Growthpoint’s portfolio includes office, industrial, retail, healthcare, and student accommodation properties and its well-known mixed-use assets include the V&A Waterfront and the Longkloof precinct in Cape Town.

“Growthpoint’s strategy is centred on enhancing the quality of our portfolio to meet market demands while aligning with our sustainability goals,” said Estienne de Klerk, SA CEO of Growthpoint Properties.

“By investing in innovative developments across all three commercial property sectors, particularly in growth regions like the Western Cape, we are creating spaces that meet client needs and contribute to our long-term vision of carbon neutrality by 2050.”

“Cape Town offers exceptional market fundamentals across office, retail, logistics and industrial sectors, added Wouter de Vos, Growthpoint’s Western Cape regional head.

“Our new developments and the value-adding enhancements to our properties in this region respond to strong demand. These projects show Growthpoint’s commitment to providing quality spaces that enhance client satisfaction.”
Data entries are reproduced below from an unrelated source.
-- ==== Sys2Proof/WellFormed.lean ====
section
/-! DEFINITION. Well-formedness: of request words (spec 30_encoding.md R66, R67, R71), of what the host presents, and the
shape of a canonical frame (R65). Every value of `Instr` is well-formed by its types: R66, "a value of a sum type ... in which
an ill-formed request cannot be written". -/

namespace Sys2Proof

open Machine

/-- R66: `s_op` is 0, 1 or 2 and, if `s_op = 1`, the module is 0, 1 or 2 and the variant is 0, 1 or 2 for module 0 or 2 and
is 0 for module 1. -/
def sReqWellFormed (w : SReqWord) : Bool :=
  sOp w != 3 &&
    (sOp w != 1 ||
      (sCmdModule w != 3 && (if sCmdModule w = 1 then sCmdVariant w == 0 else sCmdVariant w != 3)))

/-- R67: `p_op` is 0 to 5. -/
def pReqWellFormed (w : PReqWord) : Bool := pOp w != 6 && pOp w != 7

/-- R64, first class tested: both markers are right. -/
def markersGood (F : Frame) : Bool :=
  F[0] == Config.START_MARKER && F[15] == Config.END_MARKER

/-- R64, last class: the frame spells a command. -/
def spellsCommand (F : Frame) : Bool :=
  markersGood F &&
    match registry F[1] with
    | some .ballast => (ballastOfWire (stateCode (payloadOf F))).isSome
    | some .light => (lightOfWire (stateCode (payloadOf F))).isSome
    | some .propulsion => true
    | none => false

/-- R65: the reserved fields of a frame with a known module are zero: `checksum`, and `unused` of STATE (F[3..13]) or of VEC
(F[10..13]). -/
def reservedZero (F : Frame) : Bool :=
  F[14] == 0 && F[10] == 0 && F[11] == 0 && F[12] == 0 && F[13] == 0 &&
    (registry F[1] == some .propulsion ||
      (F[3] == 0 && F[4] == 0 && F[5] == 0 && F[6] == 0 && F[7] == 0 && F[8] == 0 && F[9] == 0))

/-- What the host presents is well-formed: a request word as R66 or R67 says, a frame when it spells a command. -/
def Presented.wellFormed : Presented → Bool
  | .sreq w => sReqWellFormed w
  | .preq w => pReqWellFormed w
  | .frame w => spellsCommand (frameOfBus w)

end Sys2Proof
end

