-- ==== Sys2Proof/Machine/Ops.lean ====
section
/-! DEFINITION. The named operations on the state: presenting a response, being silent, taking the Unimplemented exception,
reset, and the two serving rules every operation goes through (spec 10_state.md R15, R21; 60_exceptions.md R142 to R144;
70_reset_and_hazards.md R160). -/

namespace Sys2Proof.Machine

/-- `respond(FrameOut(F))` on the S channel (R8, R68). -/
def State.respondS (s : State) (F : Frame) : State := { s with sRsp := some F }

/-- `respond(r)` on the P channel (R8, R69). -/
def State.respondP (s : State) (r : PResponse) : State := { s with pRsp := some r }

/-- The S channel gives no response. -/
def State.silenceS (s : State) : State := { s with sRsp := none }

/-- The P channel gives no response. -/
def State.silenceP (s : State) : State := { s with pRsp := none }

/-- TAKING AN EXCEPTION: `raise Unimplemented(cause)`. `FAULT <- 1`, no response on the S channel, nothing else saved (R138,
R143). The cause is handed to the step's outcome, `outcomeOf` (assumptions 4 and 5). The non-fatal errors have no entry: they
are responses (R142). -/
def State.raiseUnimplemented (s : State) (cause : Unimplemented) : State :=
  { s with fault := true, sRsp := none, raised := some cause }

/-- RETURN: there is no return instruction; reset is the only way on (R144). `rst`: `FAULT <- 0`, no response pending, any
request of the step dropped (R160). -/
def State.applyReset (s : State) : State :=
  { s with fault := false, sRsp := none, pRsp := none, raised := none }

/-- The start of a step: this step's inputs are taken from the host's list and no response is presented yet. -/
def State.beginStep (s : State) : State :=
  { s with inputs := s.inputs.tail, sRsp := none, pRsp := none, raised := none }

/-- The cause is not latched: no state a step leaves holds it (R143). -/
def State.dropCause (s : State) : State := { s with raised := none }

/-- The S agent serves a request: only while FAULT is 0; otherwise the request is not accepted and there is no response (R15,
R21, R143), and the step ends in a fault, `outcomeOf` (assumption 6). -/
def serveS (s : State) (act : State → State) : Host.Outcome State Fault Refusal :=
  .next (if s.fault then s.silenceS else act s)

/-- The P agent serves a request: only while FAULT is 0; otherwise the request is not accepted and there is no response (R15,
R21, R143), and the step ends in a fault, `outcomeOf` (assumption 6). -/
def serveP (s : State) (act : State → State) : Host.Outcome State Fault Refusal :=
  .next (if s.fault then s.silenceP else act s)

/-- One agent's move and then the other's within one step. -/
def andThen (o : Host.Outcome State Fault Refusal) (f : State → Host.Outcome State Fault Refusal) :
    Host.Outcome State Fault Refusal :=
  match o with
  | .next s => f s
  | .fault r => .fault r
  | .refused r => .refused r

end Sys2Proof.Machine
end

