-- ==== Sys2Proof/Machine/Dispatch.lean ====
section
/-! DEFINITION. One arm per constructor of Instr, each one call of that instruction's meaning. -/

namespace Sys2Proof.Machine

def exec (i : Instr) (s : State) : Host.Outcome State Fault Refusal :=
  match i with
  -- command words, R57 to R63
  | .ballastIdle => Sys2Proof.Machine.execBallastIdle s
  | .ballastIntake => Sys2Proof.Machine.execBallastIntake s
  | .ballastDischarge => Sys2Proof.Machine.execBallastDischarge s
  | .lightOff => Sys2Proof.Machine.execLightOff s
  | .lightOn => Sys2Proof.Machine.execLightOn s
  | .lightBlink => Sys2Proof.Machine.execLightBlink s
  | .propSetThrust v => Sys2Proof.Machine.execPropSetThrust v s
  -- operations, R70
  | .lookup id => Sys2Proof.Machine.execLookup id s
  | .template => Sys2Proof.Machine.execTemplate s
  | .validate f => Sys2Proof.Machine.execValidate f s
  | .encBallast c => Sys2Proof.Machine.execEncBallast c s
  | .encLight c => Sys2Proof.Machine.execEncLight c s
  | .encProp c => Sys2Proof.Machine.execEncProp c s
  | .checksum => Sys2Proof.Machine.execChecksum s
  | .decBallast p => Sys2Proof.Machine.execDecBallast p s
  | .decProp p => Sys2Proof.Machine.execDecProp p s
  | .decLight p => Sys2Proof.Machine.execDecLight p s
  | .parse f => Sys2Proof.Machine.execParse f s

end Sys2Proof.Machine
end

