-- ==== Sys2Proof/Laws/PerInstr.lean ====
section
/-! SUPPORT. Per instruction: the encoder presents a well-formed request word (R66, R67), or a frame that spells a command
(R64). -/

namespace Sys2Proof.Machine

theorem pReqWellFormed_pReqWord (op : BitVec 3) (d : BitVec 128) (h6 : op ≠ 6) (h7 : op ≠ 7) :
    pReqWellFormed (pReqWord op d) = true := by
  unfold pReqWellFormed
  rw [pOp_pReqWord, bne_iff_ne.mpr h6, bne_iff_ne.mpr h7]
  rfl

end Sys2Proof.Machine

namespace Sys2Proof.Laws.EncodesWellFormed

open Sys2Proof.Machine

/-- The bits the encoder writes for an instruction are well-formed. -/
def Statement (i : Instr) : Prop := (encode i).wellFormed = true

theorem ballastIdle : Statement .ballastIdle := by unfold Statement; decide
theorem ballastIntake : Statement .ballastIntake := by unfold Statement; decide
theorem ballastDischarge : Statement .ballastDischarge := by unfold Statement; decide
theorem lightOff : Statement .lightOff := by unfold Statement; decide
theorem lightOn : Statement .lightOn := by unfold Statement; decide
theorem lightBlink : Statement .lightBlink := by unfold Statement; decide
theorem template : Statement .template := by unfold Statement; decide
theorem checksum : Statement .checksum := by unfold Statement; decide
theorem encBallast (c : BallastCommand) : Statement (.encBallast c) := by unfold Statement; cases c <;> decide
theorem encLight (c : LightCommand) : Statement (.encLight c) := by unfold Statement; cases c <;> decide
theorem lookup (id : Byte) : Statement (.lookup id) := pReqWellFormed_pReqWord 0 _ (by decide) (by decide)
theorem validate (F : Frame) : Statement (.validate F) := pReqWellFormed_pReqWord 1 _ (by decide) (by decide)
theorem decBallast (P : Payload) : Statement (.decBallast P) := pReqWellFormed_pReqWord 2 _ (by decide) (by decide)
theorem decProp (P : Payload) : Statement (.decProp P) := pReqWellFormed_pReqWord 3 _ (by decide) (by decide)
theorem decLight (P : Payload) : Statement (.decLight P) := pReqWellFormed_pReqWord 4 _ (by decide) (by decide)
theorem parse (F : Frame) : Statement (.parse F) := pReqWellFormed_pReqWord 5 _ (by decide) (by decide)

theorem encProp (c : PropulsionCommand) : Statement (.encProp c) := by
  obtain ⟨x, y⟩ := c
  show sReqWellFormed (sReqWord 1 1 0 x y) = true
  unfold sReqWellFormed
  rw [sOp_sReqWord, sCmdModule_sReqWord, sCmdVariant_sReqWord]
  decide

theorem propSetThrust (v : DirectionVector) : Statement (.propSetThrust v) := by
  show spellsCommand (frameOfBus (frameToBus (encodeCommand (.propulsion (.setThrust v))))) = true
  rw [encodeCommand_propulsion]
  generalize hF : (#v[0x0A, 0x01, byteOf v.x 0, byteOf v.x 1, byteOf v.x 2, byteOf v.x 3, byteOf v.y 0, byteOf v.y 1,
    byteOf v.y 2, byteOf v.y 3, 0, 0, 0, 0, 0, 0x0F] : Frame) = F
  have h0 : byteOf (frameToBus F) 0 = 0x0A := by rw [byteOf_frameToBus F 0 (by omega), ← hF]; rfl
  have h1 : byteOf (frameToBus F) 1 = 0x01 := by rw [byteOf_frameToBus F 1 (by omega), ← hF]; rfl
  have h15 : byteOf (frameToBus F) 15 = 0x0F := by rw [byteOf_frameToBus F 15 (by omega), ← hF]; rfl
  simp [spellsCommand, markersGood, frameOfBus, h0, h1, h15, registry]

end Sys2Proof.Laws.EncodesWellFormed
end

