/-- With FAULT 0 DEC.PROP answers the vector of its payload and changes nothing else (R118). -/
theorem exec_decProp_running (P : Payload) {s : State} (hs : s.fault = false) :
    exec (.decProp P) s =
      .next { s with pRsp := some (.decoded (.ok (.propulsion (.setThrust (vectorOf P))))) } :=
  serveP_running (act := (·.respondP (.decoded (decodeProp P)))) hs

/-- Settles O8: the encoded frame byte by byte, and `le32` as a sum of its bytes for the way back. -/
theorem componentsAreLittleEndianBothWays : Obligations.ComponentsAreLittleEndianBothWays := by
  unfold Obligations.ComponentsAreLittleEndianBothWays
  constructor
  · intro v s hs
    refine ⟨_, exec_encProp_running (.setThrust v) hs, ?_⟩
    simp only [encodeCommand_propulsion]
    exact ⟨rfl, rfl, rfl, rfl, rfl, rfl, rfl, rfl⟩
  · intro P s hs
    exact ⟨vectorOf P, exec_decProp_running P hs, toNat_le32 P[0] P[1] P[2] P[3], toNat_le32 P[4] P[5] P[6] P[7]⟩

end Sys2Proof.Machine
end

section
/-! PROOFS. The Module Registry (spec 40_registry.md): LOOKUP and the reverse map (R80, R81). -/

namespace Sys2Proof.Machine

/-- The registry inverts the encoders' identifier: a byte answers `some m` exactly when it is `m`'s (R81). -/
theorem registry_eq_some_iff (id : Byte) (m : Module) : registry id = some m ↔ id = moduleId m := by
  unfold registry
  split_ifs with hB hP hL
  · subst hB; cases m <;> decide
  · subst hP; cases m <;> decide
  · subst hL; cases m <;> decide
  · cases m with
    | ballast => exact iff_of_false nofun hB
    | propulsion => exact iff_of_false nofun hP
    | light => exact iff_of_false nofun hL

/-- The identifiers the encoders use are the bytes below 3. -/
theorem exists_eq_moduleId_iff (id : Byte) : (∃ m, id = moduleId m) ↔ id.toNat < 3 := by
  constructor
  · rintro ⟨m, rfl⟩
    cases m <;> decide
  · intro h
    have hid : id = 0x00 ∨ id = 0x01 ∨ id = 0x02 := by bv_omega
    obtain rfl | rfl | rfl := hid
    · exact ⟨.ballast, rfl⟩
    · exact ⟨.propulsion, rfl⟩
    · exact ⟨.light, rfl⟩

/-- Every encoder writes its module's identifier at byte 1 (R100). -/
theorem encodeCommand_moduleByte (c : Command) : (encodeCommand c)[1] = moduleId c.module := by
  cases c with
  | ballast c => simp only [encodeCommand_ballast]; rfl
  | light c => simp only [encodeCommand_light]; rfl
  | propulsion c =>
    obtain ⟨v⟩ := c
    simp only [encodeCommand_propulsion]; rfl

/-- LOOKUP's operand is the eight bits above `p_op` (R67). -/
theorem pModuleId_eq (w : PReqWord) : pModuleId w = w.extractLsb' 3 8 := by
  ext i hi
  have hi' : i < 128 := by omega
  simp [pModuleId, pData, hi']

/-- A P word with `p_op = 0` is LOOKUP (R67, R80). -/
theorem decodePReq_lookup {w : PReqWord} (hop : pOp w = 0) : decodePReq w = .ok (.lookup (pModuleId w)) := by
  simp [decodePReq, hop]

/-- With FAULT 0 LOOKUP answers the registry's entry and changes nothing else (R80). -/
theorem exec_lookup_running (id : Byte) {s : State} (hs : s.fault = false) :
    exec (.lookup id) s = .next { s with pRsp := some (.looked (registry id)) } :=
  serveP_running (act := (·.respondP (.looked (registry id)))) hs

/-- Settles O10: `registry` and `moduleId` are inverse, which gives the three keys and injectivity. -/
theorem registryIsInjectiveOnThreeKeys : Obligations.RegistryIsInjectiveOnThreeKeys := by
  unfold Obligations.RegistryIsInjectiveOnThreeKeys
  refine ⟨fun id s hs => exec_lookup_running id hs, fun id => ?_, fun a b m ha hb => ?_, registry_eq_some_iff,
    rfl, rfl, rfl, encodeCommand_moduleByte⟩
  · simp only [registry_eq_some_iff, exists_eq_moduleId_iff]
  · rw [registry_eq_some_iff] at ha hb
    rw [ha, hb]

/-- Settles O9: the decoder's field, LOOKUP's answer under FAULT 0, and the port fields of the four answers. -/
theorem lookupAnswersTheRegistry : Obligations.LookupAnswersTheRegistry := by
  unfold Obligations.LookupAnswersTheRegistry
  refine ⟨fun w hop => ?_, fun id s hs => exec_lookup_running id hs, rfl, rfl, rfl, rfl, rfl, rfl, rfl, rfl⟩
  rw [decodePReq_lookup hop, pModuleId_eq]

end Sys2Proof.Machine
end

section
/-! PROOFS. The Payload Serializer's template (spec 41_framer.md): TEMPLATE and its constant frame (R85). -/

namespace Sys2Proof.Machine

/-- An S word with `s_op = 0` is TEMPLATE, whatever its other fields hold (R66, R85). -/
theorem decodeSReq_template {w : SReqWord} (hop : sOp w = 0) : decodeSReq w = .ok .template := by
  simp [decodeSReq, hop]

/-- With FAULT 0 TEMPLATE presents the template frame and changes nothing else (R85). -/
theorem exec_template_running {s : State} (hs : s.fault = false) :
    exec .template s = .next { s with sRsp := some templateFrame } :=
  serveS_running (act := (·.respondS templateFrame)) hs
Among key property developments that highlight Growthpoint’s approach and exemplify its dedication to innovation, sustainability, and the delivery of high-performing assets tailored to the needs of the Cape Town market, are:

Situated in Cape Town’s vibrant Kloof Street area, and spanning 21,164sqm, theLongkloof precinct multi-use property has become a sought-after address, with major office tenants including Travelstart, Mushroom Media and Workshop17, alongside the 154-room Canopy by Hilton Hotel set to open in late January 2025.

With its location adjacent to a MyCiTi bus stop, a retail hub, and several dining options, Longkloof offers exceptional convenience. Its low vacancy rate, below 2%, reflects its desirability in Cape Town’s thriving real estate market.

Longkloof is also the fifth Cape Town location of WorkAgility, Growthpoint’s agile office concept offering flexible ready-to-occupy offices that can be secured for periods as short as a year.

Growthpoint said its 36 Hans Strijdom has been the home of the South African-born global investment manager Ninety One Limited for over two decades and will remain so following its recommitment to the building and to Cape Town’s CBD with its signing of a new 15-year lease for the entire building.

Located in Cape Town’s bustling Foreshore precinct, 36 Hans Strijdom is undergoing a R365 million green refurbishment that will see it upgraded to a state-of-the-art head office.

This P-grade office building spans 12,800sqm and is expected to achieve a 5-Star Green Star SA certification upon completion.

A notable aspect of the project is the participation in Cape Town’s electricity wheeling pilot project. It is the first building in the CBD to receive clean, green energy wheeled through the city’s grid, underscoring Growthpoint’s commitment to pioneering sustainability initiatives.

Arterial Industrial Estate in Blackheath, Cape Town, is currently expanding to 41,444sqm across two phases comprising 12 A-grade units tailored to meet modern logistics and industrial needs. Phase 1, completed in April 2024, is fully let.

The popular suburb of Table View in Cape Town is now home to a transformed Bayside Mall following the completion of its major R352 million redevelopment.

This 39,122sqm small regional shopping centre, situated at the corner of Blaauwberg and West Coast Roads, features 107 tenants, including major anchors such as Checkers, Shoprite, Dis-Chem and Ster-Kinekor, alongside popular brands like Home Tech and Value Co.

The redevelopment introduced new retail options, a redesigned food court, and optimised layouts to improve accessibility and shopper flow. With an average annual turnover of R657 million and footfalls amounting to 4.6 million visits, the centre is well placed to meet the needs of its shopper market and its retailers.

“By aligning our investments with market needs and demonstrating our focus on sustainability, innovation, and quality, Growthpoint is reinforcing its commitment to long-term investment in Cape Town’s property market,” said De Vos.